Records from a collection
-- ==== Sys2Proof/Laws/State.lean ====
section
/-!
SUPPORT. What each named update leaves alone: one lemma per field per update, and one per accessor that reads such a field.
-/
namespace Sys2Proof.Machine

/-! ### wr -/

@[simp] theorem State.wr_pending (s : State) (a : Nat) (v : W64) : (s.wr a v).pending = s.pending := rfl
@[simp] theorem State.wr_free (s : State) (a : Nat) (v : W64) : (s.wr a v).free = s.free := rfl
@[simp] theorem State.wr_now (s : State) (a : Nat) (v : W64) : (s.wr a v).now = s.now := rfl
@[simp] theorem State.wr_mem (s : State) (a : Nat) (v : W64) : (s.wr a v).mem = s.mem := rfl
@[simp] theorem State.wr_hostMem (s : State) (a : Nat) (v : W64) : (s.wr a v).hostMem = s.hostMem := rfl
@[simp] theorem State.wr_fuses (s : State) (a : Nat) (v : W64) : (s.wr a v).fuses = s.fuses := rfl
@[simp] theorem State.wr_latched (s : State) (a : Nat) (v : W64) : (s.wr a v).latched = s.latched := rfl
@[simp] theorem State.wr_flash (s : State) (a : Nat) (v : W64) : (s.wr a v).flash = s.flash := rfl
@[simp] theorem State.wr_pins (s : State) (a : Nat) (v : W64) : (s.wr a v).pins = s.pins := rfl
@[simp] theorem State.wr_phase (s : State) (a : Nat) (v : W64) : (s.wr a v).phase = s.phase := rfl
@[simp] theorem State.wr_warmDue (s : State) (a : Nat) (v : W64) : (s.wr a v).warmDue = s.warmDue := rfl
@[simp] theorem State.wr_loaded (s : State) (a : Nat) (v : W64) : (s.wr a v).loaded = s.loaded := rfl
@[simp] theorem State.wr_bundle (s : State) (a : Nat) (v : W64) : (s.wr a v).bundle = s.bundle := rfl
@[simp] theorem State.wr_power (s : State) (a : Nat) (v : W64) : (s.wr a v).power = s.power := rfl
@[simp] theorem State.wr_time (s : State) (a : Nat) (v : W64) : (s.wr a v).time = s.time := rfl
@[simp] theorem State.wr_ecc (s : State) (a : Nat) (v : W64) : (s.wr a v).ecc = s.ecc := rfl
@[simp] theorem State.wr_fltLog (s : State) (a : Nat) (v : W64) : (s.wr a v).fltLog = s.fltLog := rfl
@[simp] theorem State.wr_memLog (s : State) (a : Nat) (v : W64) : (s.wr a v).memLog = s.memLog := rfl
@[simp] theorem State.wr_larric (s : State) (a : Nat) (v : W64) : (s.wr a v).larric = s.larric := rfl
@[simp] theorem State.wr_parts (s : State) (a : Nat) (v : W64) : (s.wr a v).parts = s.parts := rfl
@[simp] theorem State.wr_pages (s : State) (a : Nat) (v : W64) : (s.wr a v).pages = s.pages := rfl
@[simp] theorem State.wr_walks (s : State) (a : Nat) (v : W64) : (s.wr a v).walks = s.walks := rfl
@[simp] theorem State.wr_ledger (s : State) (a : Nat) (v : W64) : (s.wr a v).ledger = s.ledger := rfl
@[simp] theorem State.wr_tasks (s : State) (a : Nat) (v : W64) : (s.wr a v).tasks = s.tasks := rfl
@[simp] theorem State.wr_taskNext (s : State) (a : Nat) (v : W64) : (s.wr a v).taskNext = s.taskNext := rfl
@[simp] theorem State.wr_issueLast (s : State) (a : Nat) (v : W64) : (s.wr a v).issueLast = s.issueLast := rfl
@[simp] theorem State.wr_cores (s : State) (a : Nat) (v : W64) : (s.wr a v).cores = s.cores := rfl
@[simp] theorem State.wr_clusters (s : State) (a : Nat) (v : W64) : (s.wr a v).clusters = s.clusters := rfl
@[simp] theorem State.wr_mcasts (s : State) (a : Nat) (v : W64) : (s.wr a v).mcasts = s.mcasts := rfl
@[simp] theorem State.wr_endpoints (s : State) (a : Nat) (v : W64) : (s.wr a v).endpoints = s.endpoints := rfl
@[simp] theorem State.wr_landings (s : State) (a : Nat) (v : W64) : (s.wr a v).landings = s.landings := rfl
@[simp] theorem State.wr_churns (s : State) (a : Nat) (v : W64) : (s.wr a v).churns = s.churns := rfl
@[simp] theorem State.wr_coach (s : State) (a : Nat) (v : W64) : (s.wr a v).coach = s.coach := rfl
@[simp] theorem State.wr_ctl (s : State) (a : Nat) (v : W64) : (s.wr a v).ctl = s.ctl := rfl
@[simp] theorem State.wr_service (s : State) (a : Nat) (v : W64) : (s.wr a v).service = s.service := rfl
@[simp] theorem State.wr_mgmt (s : State) (a : Nat) (v : W64) : (s.wr a v).mgmt = s.mgmt := rfl
@[simp] theorem State.wr_bus (s : State) (a : Nat) (v : W64) : (s.wr a v).bus = s.bus := rfl
@[simp] theorem State.wr_part (s : State) (a : Nat) (v : W64) (qq : Nat) : (s.wr a v).part qq = s.part qq := rfl
@[simp] theorem State.wr_core (s : State) (a : Nat) (v : W64) (ii : Nat) : (s.wr a v).core ii = s.core ii := rfl
@[simp] theorem State.wr_cluster (s : State) (a : Nat) (v : W64) (ii : Nat) : (s.wr a v).cluster ii = s.cluster ii := rfl
@[simp] theorem State.wr_ctlCore (s : State) (a : Nat) (v : W64) (ii : Nat) : (s.wr a v).ctlCore ii = s.ctlCore ii := rfl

● **Task goal**
Copy, character for character, the lines from the line that holds "s.part qq := rfl" through the final line of the records above.

● **Written reply**
@[simp] theorem State.wr_part (s : State) (a : Nat) (v : W64) (qq : Nat) : (s.wr a v).part qq = s.part qq := rfl
@[simp] theorem State.wr_core (s : State) (a : Nat) (v : W64) (ii : Nat) : (s.wr a v).core ii = s.core ii := rfl
@[simp] theorem State.wr_cluster (s : State) (a : Nat) (v : W64) (ii : Nat) : (s.wr a v).cluster ii = s.cluster ii := rfl
@[simp] theorem State.wr_ctlCore (s : State) (a : Nat) (v : W64) (ii : Nat) : (s.wr a v).ctlCore ii = s.ctlCore ii := rfl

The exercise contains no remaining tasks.